= Beginning of Section =

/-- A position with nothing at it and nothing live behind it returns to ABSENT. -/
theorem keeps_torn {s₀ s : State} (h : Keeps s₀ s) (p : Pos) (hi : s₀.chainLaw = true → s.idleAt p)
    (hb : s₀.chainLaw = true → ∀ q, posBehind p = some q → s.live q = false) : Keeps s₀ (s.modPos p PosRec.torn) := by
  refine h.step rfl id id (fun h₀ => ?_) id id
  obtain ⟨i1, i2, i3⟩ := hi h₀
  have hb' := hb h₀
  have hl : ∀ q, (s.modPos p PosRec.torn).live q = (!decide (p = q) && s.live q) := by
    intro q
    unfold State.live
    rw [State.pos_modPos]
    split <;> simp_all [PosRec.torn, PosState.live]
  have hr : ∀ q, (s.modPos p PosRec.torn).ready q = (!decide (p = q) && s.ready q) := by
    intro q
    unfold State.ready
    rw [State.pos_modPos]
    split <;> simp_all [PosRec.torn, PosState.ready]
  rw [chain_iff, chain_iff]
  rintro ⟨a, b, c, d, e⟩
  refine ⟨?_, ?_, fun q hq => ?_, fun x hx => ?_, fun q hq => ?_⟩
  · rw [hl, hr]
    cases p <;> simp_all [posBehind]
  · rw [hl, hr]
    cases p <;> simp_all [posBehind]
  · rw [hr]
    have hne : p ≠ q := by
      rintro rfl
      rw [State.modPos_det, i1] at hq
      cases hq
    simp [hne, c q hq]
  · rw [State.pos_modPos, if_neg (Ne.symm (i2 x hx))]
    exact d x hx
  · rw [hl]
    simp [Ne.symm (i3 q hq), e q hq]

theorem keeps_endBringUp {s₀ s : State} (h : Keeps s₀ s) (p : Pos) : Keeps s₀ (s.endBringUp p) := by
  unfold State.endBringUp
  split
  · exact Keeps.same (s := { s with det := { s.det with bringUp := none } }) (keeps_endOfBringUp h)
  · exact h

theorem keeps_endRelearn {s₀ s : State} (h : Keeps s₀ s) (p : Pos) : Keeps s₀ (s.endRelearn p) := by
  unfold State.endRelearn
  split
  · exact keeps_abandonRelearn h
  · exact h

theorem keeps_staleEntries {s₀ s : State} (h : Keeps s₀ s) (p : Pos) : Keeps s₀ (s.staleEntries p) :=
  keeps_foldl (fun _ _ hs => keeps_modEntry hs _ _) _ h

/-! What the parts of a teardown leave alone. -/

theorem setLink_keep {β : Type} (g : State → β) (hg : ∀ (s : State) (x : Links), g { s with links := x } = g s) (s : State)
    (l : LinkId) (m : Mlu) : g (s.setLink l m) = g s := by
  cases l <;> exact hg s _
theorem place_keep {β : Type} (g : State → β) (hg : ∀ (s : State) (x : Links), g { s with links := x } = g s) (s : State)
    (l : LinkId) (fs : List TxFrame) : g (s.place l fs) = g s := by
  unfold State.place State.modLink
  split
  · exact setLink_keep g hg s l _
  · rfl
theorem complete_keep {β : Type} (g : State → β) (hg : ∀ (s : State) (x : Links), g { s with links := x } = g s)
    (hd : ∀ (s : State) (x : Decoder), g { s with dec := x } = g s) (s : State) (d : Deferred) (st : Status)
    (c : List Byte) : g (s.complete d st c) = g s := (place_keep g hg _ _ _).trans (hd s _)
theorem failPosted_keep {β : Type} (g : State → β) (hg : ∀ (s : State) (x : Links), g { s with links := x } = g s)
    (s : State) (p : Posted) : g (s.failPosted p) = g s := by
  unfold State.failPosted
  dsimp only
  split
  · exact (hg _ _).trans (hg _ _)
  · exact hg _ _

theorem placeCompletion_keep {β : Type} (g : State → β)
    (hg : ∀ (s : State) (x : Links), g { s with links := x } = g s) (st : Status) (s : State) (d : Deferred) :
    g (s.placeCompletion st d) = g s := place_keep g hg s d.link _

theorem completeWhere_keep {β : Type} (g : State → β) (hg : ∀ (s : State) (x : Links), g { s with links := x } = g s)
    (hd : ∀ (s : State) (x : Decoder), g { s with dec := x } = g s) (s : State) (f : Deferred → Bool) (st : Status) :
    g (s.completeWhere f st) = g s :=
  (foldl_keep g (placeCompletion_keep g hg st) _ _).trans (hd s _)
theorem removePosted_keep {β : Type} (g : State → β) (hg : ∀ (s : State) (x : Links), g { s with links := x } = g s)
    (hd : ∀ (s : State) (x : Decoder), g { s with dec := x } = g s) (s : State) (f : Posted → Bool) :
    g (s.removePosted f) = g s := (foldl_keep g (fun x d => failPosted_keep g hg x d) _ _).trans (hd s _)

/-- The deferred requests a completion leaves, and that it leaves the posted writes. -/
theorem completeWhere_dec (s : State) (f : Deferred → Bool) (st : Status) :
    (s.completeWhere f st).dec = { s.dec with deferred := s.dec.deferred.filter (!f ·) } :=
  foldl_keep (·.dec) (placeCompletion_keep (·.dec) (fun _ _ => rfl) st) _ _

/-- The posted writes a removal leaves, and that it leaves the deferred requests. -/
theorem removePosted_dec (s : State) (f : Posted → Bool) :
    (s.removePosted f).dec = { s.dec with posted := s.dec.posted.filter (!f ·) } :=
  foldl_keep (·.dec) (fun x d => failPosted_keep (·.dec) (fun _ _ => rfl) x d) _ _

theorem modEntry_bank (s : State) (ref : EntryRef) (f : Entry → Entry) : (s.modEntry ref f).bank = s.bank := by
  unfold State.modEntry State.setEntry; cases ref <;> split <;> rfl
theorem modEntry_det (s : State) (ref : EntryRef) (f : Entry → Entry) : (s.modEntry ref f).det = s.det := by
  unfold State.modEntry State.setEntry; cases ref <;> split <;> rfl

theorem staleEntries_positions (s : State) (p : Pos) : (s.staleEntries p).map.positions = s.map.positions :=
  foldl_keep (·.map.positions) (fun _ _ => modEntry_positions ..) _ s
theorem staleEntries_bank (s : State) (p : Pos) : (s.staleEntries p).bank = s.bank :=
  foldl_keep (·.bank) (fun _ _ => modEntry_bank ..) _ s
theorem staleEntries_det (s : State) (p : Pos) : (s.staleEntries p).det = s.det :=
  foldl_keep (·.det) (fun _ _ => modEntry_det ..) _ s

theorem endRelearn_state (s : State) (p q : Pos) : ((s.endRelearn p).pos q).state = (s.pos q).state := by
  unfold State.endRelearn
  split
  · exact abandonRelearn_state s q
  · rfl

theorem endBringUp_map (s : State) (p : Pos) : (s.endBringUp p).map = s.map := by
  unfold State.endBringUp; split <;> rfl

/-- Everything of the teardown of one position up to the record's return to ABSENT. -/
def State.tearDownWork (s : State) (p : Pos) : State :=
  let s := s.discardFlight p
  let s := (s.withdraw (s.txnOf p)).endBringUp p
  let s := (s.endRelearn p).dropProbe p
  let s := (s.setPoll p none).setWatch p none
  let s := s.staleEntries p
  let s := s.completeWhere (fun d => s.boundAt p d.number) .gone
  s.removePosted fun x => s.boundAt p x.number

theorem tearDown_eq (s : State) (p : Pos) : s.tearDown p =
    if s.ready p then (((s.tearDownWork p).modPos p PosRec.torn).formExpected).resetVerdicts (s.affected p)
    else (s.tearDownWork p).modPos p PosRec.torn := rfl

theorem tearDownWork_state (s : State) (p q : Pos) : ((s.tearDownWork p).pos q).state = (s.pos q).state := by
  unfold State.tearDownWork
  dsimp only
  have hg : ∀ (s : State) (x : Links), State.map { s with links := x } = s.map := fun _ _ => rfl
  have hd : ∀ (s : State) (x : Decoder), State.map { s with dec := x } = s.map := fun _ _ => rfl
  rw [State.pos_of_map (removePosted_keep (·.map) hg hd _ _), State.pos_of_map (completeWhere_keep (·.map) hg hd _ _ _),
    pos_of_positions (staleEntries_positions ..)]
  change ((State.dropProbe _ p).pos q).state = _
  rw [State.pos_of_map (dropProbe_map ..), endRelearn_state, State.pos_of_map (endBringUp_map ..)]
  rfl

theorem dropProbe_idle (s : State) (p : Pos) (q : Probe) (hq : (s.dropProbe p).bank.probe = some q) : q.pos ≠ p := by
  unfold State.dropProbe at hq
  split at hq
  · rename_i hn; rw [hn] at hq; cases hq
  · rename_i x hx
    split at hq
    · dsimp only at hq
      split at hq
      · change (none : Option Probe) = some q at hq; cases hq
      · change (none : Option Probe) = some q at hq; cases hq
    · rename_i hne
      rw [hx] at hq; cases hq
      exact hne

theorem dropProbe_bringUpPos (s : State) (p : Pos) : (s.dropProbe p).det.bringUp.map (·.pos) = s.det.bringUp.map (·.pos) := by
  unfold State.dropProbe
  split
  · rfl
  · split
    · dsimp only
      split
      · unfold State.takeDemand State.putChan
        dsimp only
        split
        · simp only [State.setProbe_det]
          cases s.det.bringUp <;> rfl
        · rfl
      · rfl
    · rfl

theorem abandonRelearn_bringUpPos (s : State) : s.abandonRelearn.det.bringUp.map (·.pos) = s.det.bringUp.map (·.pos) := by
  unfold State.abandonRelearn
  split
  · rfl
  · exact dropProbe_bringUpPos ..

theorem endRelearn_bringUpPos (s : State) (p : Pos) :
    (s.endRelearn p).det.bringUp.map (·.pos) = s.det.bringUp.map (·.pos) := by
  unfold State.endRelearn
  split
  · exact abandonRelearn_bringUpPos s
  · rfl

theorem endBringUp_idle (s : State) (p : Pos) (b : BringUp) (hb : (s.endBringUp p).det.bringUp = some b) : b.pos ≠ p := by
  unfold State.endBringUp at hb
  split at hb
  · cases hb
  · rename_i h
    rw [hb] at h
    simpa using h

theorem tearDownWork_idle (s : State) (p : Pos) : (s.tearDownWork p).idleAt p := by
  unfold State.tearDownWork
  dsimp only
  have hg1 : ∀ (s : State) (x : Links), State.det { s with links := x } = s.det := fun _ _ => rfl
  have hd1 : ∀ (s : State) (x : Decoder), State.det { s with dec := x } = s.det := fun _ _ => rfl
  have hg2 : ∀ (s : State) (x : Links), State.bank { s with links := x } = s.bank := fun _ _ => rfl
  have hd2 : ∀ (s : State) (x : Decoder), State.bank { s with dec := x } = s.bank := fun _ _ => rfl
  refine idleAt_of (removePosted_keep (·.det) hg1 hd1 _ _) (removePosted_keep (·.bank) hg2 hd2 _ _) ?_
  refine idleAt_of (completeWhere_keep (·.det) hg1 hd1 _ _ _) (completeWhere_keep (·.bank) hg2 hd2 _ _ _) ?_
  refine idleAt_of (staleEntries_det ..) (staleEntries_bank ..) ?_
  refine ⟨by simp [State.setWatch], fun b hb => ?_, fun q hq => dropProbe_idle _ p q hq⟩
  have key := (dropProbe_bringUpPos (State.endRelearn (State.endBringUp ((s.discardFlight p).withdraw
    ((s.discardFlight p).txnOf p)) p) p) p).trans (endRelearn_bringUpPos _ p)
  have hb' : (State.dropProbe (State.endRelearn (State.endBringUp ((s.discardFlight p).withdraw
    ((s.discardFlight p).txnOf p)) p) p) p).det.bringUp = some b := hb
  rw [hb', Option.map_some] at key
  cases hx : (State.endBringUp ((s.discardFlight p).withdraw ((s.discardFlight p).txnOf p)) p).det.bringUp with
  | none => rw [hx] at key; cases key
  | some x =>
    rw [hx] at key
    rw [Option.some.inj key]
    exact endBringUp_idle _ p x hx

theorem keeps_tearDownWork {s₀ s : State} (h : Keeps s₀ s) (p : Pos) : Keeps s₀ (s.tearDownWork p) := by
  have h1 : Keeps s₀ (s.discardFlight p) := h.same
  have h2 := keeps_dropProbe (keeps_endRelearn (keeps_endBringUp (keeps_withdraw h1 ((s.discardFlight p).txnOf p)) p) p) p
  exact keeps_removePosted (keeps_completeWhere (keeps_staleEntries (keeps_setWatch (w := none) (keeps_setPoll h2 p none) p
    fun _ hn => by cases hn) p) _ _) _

= End of Section =

### Problem to solve
Working from the data above, extract solely the lines from the one containing "theorem staleEntries_bank (s" through the one containing "theorem staleEntries_det (s", exactly as they appear, both included.

### Exercise solution
theorem staleEntries_bank (s : State) (p : Pos) : (s.staleEntries p).bank = s.bank :=
  foldl_keep (·.bank) (fun _ _ => modEntry_bank ..) _ s
theorem staleEntries_det (s : State) (p : Pos) : (s.staleEntries p).det = s.det :=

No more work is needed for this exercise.